Further, as mentioned above, Random Forest model is not easy to be interpreted but we can see which predictors with high variable importance meaning that those predictors or variables are the most important in model creation. Based on the result above, top 5 predictors with the highest importance percentage are: HOURS_BACKEND, HOURS_DATASCIENCE, AVG_SCORE_FRONTEND, AVG_SCORE_DATASCIENCE, HOURS_FRONTEND.
Thus, seeing the predictors importance pattern, it can be seen that number of hours used for studying and average completion score are very important and most probably have a significant influence for classifying each student tech profile.

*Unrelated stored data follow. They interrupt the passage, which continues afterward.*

-- ==== Sys2Proof/Laws/Frames.lean ====
section
/-!
SUPPORT. What `Same` says of each part of the state: one lemma per part.
-/

namespace Sys2Proof.Machine

variable {m : Nat} {s t : State}

theorem Same.pending (h : Same m s t) : t.pending = s.pending := by
  have e := congrArg State.pending h
  exact e

theorem Same.out (h : Same m s t) (k : m.testBit 1 = false) : t.out = s.out := by
  have e := congrArg State.out h
  simpa only [State.frame, k, Bool.false_eq_true, if_false] using e

theorem Same.free (h : Same m s t) (k : m.testBit 2 = false) : t.free = s.free := by
  have e := congrArg State.free h
  simpa only [State.frame, k, Bool.false_eq_true, if_false] using e

theorem Same.pwr (h : Same m s t) (k : m.testBit 3 = false) : t.pwr = s.pwr := by
  have e := congrArg State.pwr h
  simpa only [State.frame, k, Bool.false_eq_true, if_false] using e

theorem Same.op (h : Same m s t) (k : m.testBit 4 = false) : t.op = s.op := by
  have e := congrArg State.op h
  simpa only [State.frame, k, Bool.false_eq_true, if_false] using e

theorem Same.role (h : Same m s t) (k : m.testBit 5 = false) : t.role = s.role := by
  have e := congrArg State.role h
  simpa only [State.frame, k, Bool.false_eq_true, if_false] using e

theorem Same.regs (h : Same m s t) (k : m.testBit 6 = false) : t.regs = s.regs := by
  have e := congrArg State.regs h
  simpa only [State.frame, k, Bool.false_eq_true, if_false] using e

theorem Same.mem (h : Same m s t) (k : m.testBit 7 = false) : t.mem = s.mem := by
  have e := congrArg State.mem h
  simpa only [State.frame, k, Bool.false_eq_true, if_false] using e

theorem Same.time (h : Same m s t) (k : m.testBit 8 = false) : t.time = s.time := by
  have e := congrArg State.time h
  simpa only [State.frame, k, Bool.false_eq_true, if_false] using e

theorem Same.cfg (h : Same m s t) (k : m.testBit 9 = false) : t.cfg = s.cfg := by
  have e := congrArg State.cfg h
  simpa only [State.frame, k, Bool.false_eq_true, if_false] using e

theorem Same.flash (h : Same m s t) (k : m.testBit 10 = false) : t.flash = s.flash := by
  have e := congrArg State.flash h
  simpa only [State.frame, k, Bool.false_eq_true, if_false] using e

theorem Same.hif (h : Same m s t) (k : m.testBit 11 = false) : t.hif = s.hif := by
  have e := congrArg State.hif h
  simpa only [State.frame, k, Bool.false_eq_true, if_false] using e

theorem Same.sys (h : Same m s t) (k : m.testBit 12 = false) : t.sys = s.sys := by
  have e := congrArg State.sys h
  simpa only [State.frame, k, Bool.false_eq_true, if_false] using e

theorem Same.d0 (h : Same m s t) (k : m.testBit 13 = false) : t.d0 = s.d0 := by
  have e := congrArg State.d0 h
  simpa only [State.frame, k, Bool.false_eq_true, if_false] using e

theorem Same.fch (h : Same m s t) (k : m.testBit 14 = false) : t.fch = s.fch := by
  have e := congrArg State.fch h
  simpa only [State.frame, k, Bool.false_eq_true, if_false] using e

theorem Same.alarms (h : Same m s t) (k : m.testBit 15 = false) : t.alarms = s.alarms := by
  have e := congrArg State.alarms h
  simpa only [State.frame, k, Bool.false_eq_true, if_false] using e

theorem Same.diaF (h : Same m s t) (k : m.testBit 16 = false) : t.diaF = s.diaF := by
  have e := congrArg State.diaF h
  simpa only [State.frame, k, Bool.false_eq_true, if_false] using e

theorem Same.recd (h : Same m s t) (k : m.testBit 17 = false) : t.recd = s.recd := by
  have e := congrArg State.recd h
  simpa only [State.frame, k, Bool.false_eq_true, if_false] using e

theorem Same.ctx (h : Same m s t) (k : m.testBit 18 = false) : t.ctx = s.ctx := by
  have e := congrArg State.ctx h
  simpa only [State.frame, k, Bool.false_eq_true, if_false] using e

theorem Same.retro (h : Same m s t) (k : m.testBit 19 = false) : t.retro = s.retro := by
  have e := congrArg State.retro h
  simpa only [State.frame, k, Bool.false_eq_true, if_false] using e

theorem Same.fus (h : Same m s t) (k : m.testBit 20 = false) : t.fus = s.fus := by
  have e := congrArg State.fus h
  simpa only [State.frame, k, Bool.false_eq_true, if_false] using e

theorem Same.cex (h : Same m s t) (k : m.testBit 21 = false) : t.cex = s.cex := by
  have e := congrArg State.cex h
  simpa only [State.frame, k, Bool.false_eq_true, if_false] using e

theorem Same.slv (h : Same m s t) (k : m.testBit 22 = false) : t.slv = s.slv := by
  have e := congrArg State.slv h
  simpa only [State.frame, k, Bool.false_eq_true, if_false] using e

theorem Same.net (h : Same m s t) (k : m.testBit 23 = false) : t.net = s.net := by
  have e := congrArg State.net h
  simpa only [State.frame, k, Bool.false_eq_true, if_false] using e

theorem Same.red (h : Same m s t) (k : m.testBit 24 = false) : t.red = s.red := by
  have e := congrArg State.red h
  simpa only [State.frame, k, Bool.false_eq_true, if_false] using e

theorem Same.saf (h : Same m s t) (k : m.testBit 25 = false) : t.saf = s.saf := by
  have e := congrArg State.saf h
  simpa only [State.frame, k, Bool.false_eq_true, if_false] using e

theorem Same.gns (h : Same m s t) (k : m.testBit 26 = false) : t.gns = s.gns := by
  have e := congrArg State.gns h
  simpa only [State.frame, k, Bool.false_eq_true, if_false] using e

theorem Same.can (h : Same m s t) (k : m.testBit 27 = false) : t.can = s.can := by
  have e := congrArg State.can h
  simpa only [State.frame, k, Bool.false_eq_true, if_false] using e

theorem Same.sdf (h : Same m s t) (k : m.testBit 28 = false) : t.sdf = s.sdf := by
  have e := congrArg State.sdf h
  simpa only [State.frame, k, Bool.false_eq_true, if_false] using e

theorem Same.lgc (h : Same m s t) (k : m.testBit 29 = false) : t.lgc = s.lgc := by
  have e := congrArg State.lgc h
  simpa only [State.frame, k, Bool.false_eq_true, if_false] using e

theorem Same.dia (h : Same m s t) (k : m.testBit 30 = false) : t.dia = s.dia := by
  have e := congrArg State.dia h
  simpa only [State.frame, k, Bool.false_eq_true, if_false] using e

theorem Same.pnl (h : Same m s t) (k : m.testBit 31 = false) : t.pnl = s.pnl := by
  have e := congrArg State.pnl h
  simpa only [State.frame, k, Bool.false_eq_true, if_false] using e

theorem Same.yd (h : Same m s t) (k : m.testBit 32 = false) : t.yd = s.yd := by
  have e := congrArg State.yd h
  simpa only [State.frame, k, Bool.false_eq_true, if_false] using e

/-- A register where the register file is the same. -/
theorem Same.fget (h : Same m s t) (k : m.testBit 6 = false) (f : Fld) : t.fget f = s.fget f := by
  unfold State.fget State.reg; rw [h.regs k]

theorem State.wf_regs (h : s.storesWf = true) : tabWf regReset s.regs = true := by
  simp only [State.storesWf, Bool.and_eq_true] at h; exact h.1.2

theorem State.wf_mem (h : s.storesWf = true) : tabWf memDflt s.mem = true := by
  simp only [State.storesWf, Bool.and_eq_true] at h; exact h.1.1

end Sys2Proof.Machine
end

Overall, the initial objective to create a good model has been achieved via Random Forest algorithm. Tortuga Code, as an online education platform, can use the model created (profile_forest) to classify each student’s tech profile and prepare a specific promotional catalog for their student candidate. Referencing to the catalog, student candidate will know which type of courses should be taken per their own interest, how long it will take to be completed, and the average score needed for course completion.